[Work task] Reproduce the data below word for word.

[Provided data]

theorem execEntropyTimeout_keeps (s : State) :
    KeepsR [Reg.SW_CNT_VAL, Reg.SW_MSEC_STAT] [.records, .owed, .rng, .rings, .proxies, .wire, .sec, .out] s (execEntropyTimeout s) := by
  unfold execEntropyTimeout
  try dsimp only
  with_reducible refine KeepsR.whileCd ?_
  split
  with_reducible exact Keeps.refl _
  with_reducible refine Keeps.ite (fun _ => ?_) (fun _ => ?_)
  with_reducible refine (secEnd_keeps _ _ _ _).then_ (by decide) (by decide) ?_
  with_reducible refine Keeps.set_sec (by decide) ?_
  with_reducible exact Keeps.refl _
  with_reducible exact Keeps.refl _

theorem entropyState_keeps (s : State) (trng : Nat) (drbg : Nat) (cause : Nat) :
    Keeps [Reg.PAR_EVT_CNT, Reg.SW_CNT_VAL, Reg.SW_MSEC_STAT, Reg.SEC_STATUS, Reg.TLY_CNT0] [.records, .owed, .rings, .evt, .queue, .proxies, .loss, .wire, .out] s (entropyState s trng drbg cause) := by
  unfold entropyState
  try dsimp only
  with_reducible refine Keeps.ite (fun _ => ?_) (fun _ => ?_)
  with_reducible exact Keeps.refl _
  with_reducible refine (raise_keeps _ _ _ _ _).then_ (by decide) (by decide) ?_
  with_reducible refine Keeps.wr (in_SEC_STATUS_DRBG) (by decide) ?_
  with_reducible refine Keeps.wr (in_SEC_STATUS_TRNG) (by decide) ?_
  with_reducible exact Keeps.refl _

theorem execTrngStartupDone_keeps (pass : Bool) (ms : Nat) (s : State) :
    KeepsR [Reg.PAR_EVT_CNT, Reg.SW_CNT_VAL, Reg.SW_MSEC_STAT, Reg.SEC_STATUS, Reg.SEC_CNT, Reg.TLY_CNT0] [.memory, .records, .freeCtr, .owed, .banks, .rng, .rings, .evt, .queue, .proxies, .loss, .wire, .sec, .out] s (execTrngStartupDone pass ms s) := by
  unfold execTrngStartupDone
  try dsimp only
  with_reducible refine KeepsR.whileCd ?_
  with_reducible refine Keeps.ite (fun _ => ?_) (fun _ => ?_)
  with_reducible exact Keeps.refl _
  with_reducible refine Keeps.ite (fun _ => ?_) (fun _ => ?_)
  with_reducible refine Keeps.foldl (fun _ _ => ?_) _ ?_
  with_reducible refine (serveRandom_keeps _ _ _ _).then_ (by decide) (by decide) ?_
  with_reducible exact Keeps.refl _
  with_reducible refine (entropyState_keeps _ _ _ _).then_ (by decide) (by decide) ?_
  with_reducible refine Keeps.set_sec (by decide) ?_
  with_reducible refine Keeps.ite (fun _ => ?_) (fun _ => ?_)
  with_reducible exact Keeps.refl _
  with_reducible refine Keeps.wr (in_SEC_STATUS_LIVE_MS) (by decide) ?_
  with_reducible exact Keeps.refl _
  with_reducible refine Keeps.ite (fun _ => ?_) (fun _ => ?_)
  with_reducible refine (entropyState_keeps _ _ _ _).then_ (by decide) (by decide) ?_
  with_reducible refine Keeps.set_sec (by decide) ?_
  with_reducible refine Keeps.bump (in_SEC_CNT_HEALTH_FAILS) (by decide) ?_
  with_reducible exact Keeps.refl _
  with_reducible refine Keeps.set_sec (by decide) ?_
  with_reducible refine Keeps.bump (in_SEC_CNT_HEALTH_FAILS) (by decide) ?_
  with_reducible exact Keeps.refl _

theorem execSeedRewrite_keeps (s : State) :
    KeepsR [Reg.SEC_KEY_STATE] [.freeCtr, .sec] s (execSeedRewrite s) := by
  unfold execSeedRewrite
  try dsimp only
  with_reducible refine KeepsR.whileCd ?_
  with_reducible refine Keeps.ite (fun _ => ?_) (fun _ => ?_)
  with_reducible refine (setKey_keeps _ _ _).then_ (by decide) (by decide) ?_
  with_reducible refine (freeNext_keeps _).then_ (by decide) (by decide) ?_
  with_reducible exact Keeps.refl _
  with_reducible exact Keeps.refl _

theorem execTrngContinuousFail_keeps (s : State) :
    KeepsR [Reg.PAR_EVT_CNT, Reg.SW_CNT_VAL, Reg.SW_MSEC_STAT, Reg.SEC_STATUS, Reg.SEC_CNT, Reg.TLY_CNT0] [.records, .owed, .rings, .evt, .queue, .proxies, .loss, .wire, .sec, .out] s (execTrngContinuousFail s) := by
  unfold execTrngContinuousFail
  try dsimp only
  with_reducible refine KeepsR.whileCd ?_
  with_reducible refine Keeps.ite (fun _ => ?_) (fun _ => ?_)
  with_reducible refine (entropyState_keeps _ _ _ _).then_ (by decide) (by decide) ?_
  with_reducible refine Keeps.set_sec (by decide) ?_
  with_reducible refine Keeps.bump (in_SEC_CNT_HEALTH_FAILS) (by decide) ?_
  with_reducible exact Keeps.refl _
  with_reducible exact Keeps.refl _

[Solution for this problem]
theorem execEntropyTimeout_keeps (s : State) :
    KeepsR [Reg.SW_CNT_VAL, Reg.SW_MSEC_STAT] [.records, .owed, .rng, .rings, .proxies, .wire, .sec, .out] s (execEntropyTimeout s) := by
  unfold execEntropyTimeout
  try dsimp only
  with_reducible refine KeepsR.whileCd ?_
  split
  with_reducible exact Keeps.refl _
  with_reducible refine Keeps.ite (fun _ => ?_) (fun _ => ?_)
  with_reducible refine (secEnd_keeps _ _ _ _).then_ (by decide) (by decide) ?_
  with_reducible refine Keeps.set_sec (by decide) ?_
  with_reducible exact Keeps.refl _
  with_reducible exact Keeps.refl _

theorem entropyState_keeps (s : State) (trng : Nat) (drbg : Nat) (cause : Nat) :
    Keeps [Reg.PAR_EVT_CNT, Reg.SW_CNT_VAL, Reg.SW_MSEC_STAT, Reg.SEC_STATUS, Reg.TLY_CNT0] [.records, .owed, .rings, .evt, .queue, .proxies, .loss, .wire, .out] s (entropyState s trng drbg cause) := by
  unfold entropyState
  try dsimp only
  with_reducible refine Keeps.ite (fun _ => ?_) (fun _ => ?_)
  with_reducible exact Keeps.refl _
  with_reducible refine (raise_keeps _ _ _ _ _).then_ (by decide) (by decide) ?_
  with_reducible refine Keeps.wr (in_SEC_STATUS_DRBG) (by decide) ?_
  with_reducible refine Keeps.wr (in_SEC_STATUS_TRNG) (by decide) ?_
  with_reducible exact Keeps.refl _

theorem execTrngStartupDone_keeps (pass : Bool) (ms : Nat) (s : State) :
    KeepsR [Reg.PAR_EVT_CNT, Reg.SW_CNT_VAL, Reg.SW_MSEC_STAT, Reg.SEC_STATUS, Reg.SEC_CNT, Reg.TLY_CNT0] [.memory, .records, .freeCtr, .owed, .banks, .rng, .rings, .evt, .queue, .proxies, .loss, .wire, .sec, .out] s (execTrngStartupDone pass ms s) := by
  unfold execTrngStartupDone
  try dsimp only
  with_reducible refine KeepsR.whileCd ?_
  with_reducible refine Keeps.ite (fun _ => ?_) (fun _ => ?_)
  with_reducible exact Keeps.refl _
  with_reducible refine Keeps.ite (fun _ => ?_) (fun _ => ?_)
  with_reducible refine Keeps.foldl (fun _ _ => ?_) _ ?_
  with_reducible refine (serveRandom_keeps _ _ _ _).then_ (by decide) (by decide) ?_
  with_reducible exact Keeps.refl _
  with_reducible refine (entropyState_keeps _ _ _ _).then_ (by decide) (by decide) ?_
  with_reducible refine Keeps.set_sec (by decide) ?_
  with_reducible refine Keeps.ite (fun _ => ?_) (fun _ => ?_)
  with_reducible exact Keeps.refl _
  with_reducible refine Keeps.wr (in_SEC_STATUS_LIVE_MS) (by decide) ?_
  with_reducible exact Keeps.refl _
  with_reducible refine Keeps.ite (fun _ => ?_) (fun _ => ?_)
  with_reducible refine (entropyState_keeps _ _ _ _).then_ (by decide) (by decide) ?_
  with_reducible refine Keeps.set_sec (by decide) ?_
  with_reducible refine Keeps.bump (in_SEC_CNT_HEALTH_FAILS) (by decide) ?_
  with_reducible exact Keeps.refl _
  with_reducible refine Keeps.set_sec (by decide) ?_
  with_reducible refine Keeps.bump (in_SEC_CNT_HEALTH_FAILS) (by decide) ?_
  with_reducible exact Keeps.refl _

theorem execSeedRewrite_keeps (s : State) :
    KeepsR [Reg.SEC_KEY_STATE] [.freeCtr, .sec] s (execSeedRewrite s) := by
  unfold execSeedRewrite
  try dsimp only
  with_reducible refine KeepsR.whileCd ?_
  with_reducible refine Keeps.ite (fun _ => ?_) (fun _ => ?_)
  with_reducible refine (setKey_keeps _ _ _).then_ (by decide) (by decide) ?_
  with_reducible refine (freeNext_keeps _).then_ (by decide) (by decide) ?_
  with_reducible exact Keeps.refl _
  with_reducible exact Keeps.refl _

theorem execTrngContinuousFail_keeps (s : State) :
    KeepsR [Reg.PAR_EVT_CNT, Reg.SW_CNT_VAL, Reg.SW_MSEC_STAT, Reg.SEC_STATUS, Reg.SEC_CNT, Reg.TLY_CNT0] [.records, .owed, .rings, .evt, .queue, .proxies, .loss, .wire, .sec, .out] s (execTrngContinuousFail s) := by
  unfold execTrngContinuousFail
  try dsimp only
  with_reducible refine KeepsR.whileCd ?_
  with_reducible refine Keeps.ite (fun _ => ?_) (fun _ => ?_)
  with_reducible refine (entropyState_keeps _ _ _ _).then_ (by decide) (by decide) ?_
  with_reducible refine Keeps.set_sec (by decide) ?_
  with_reducible refine Keeps.bump (in_SEC_CNT_HEALTH_FAILS) (by decide) ?_
  with_reducible exact Keeps.refl _
  with_reducible exact Keeps.refl _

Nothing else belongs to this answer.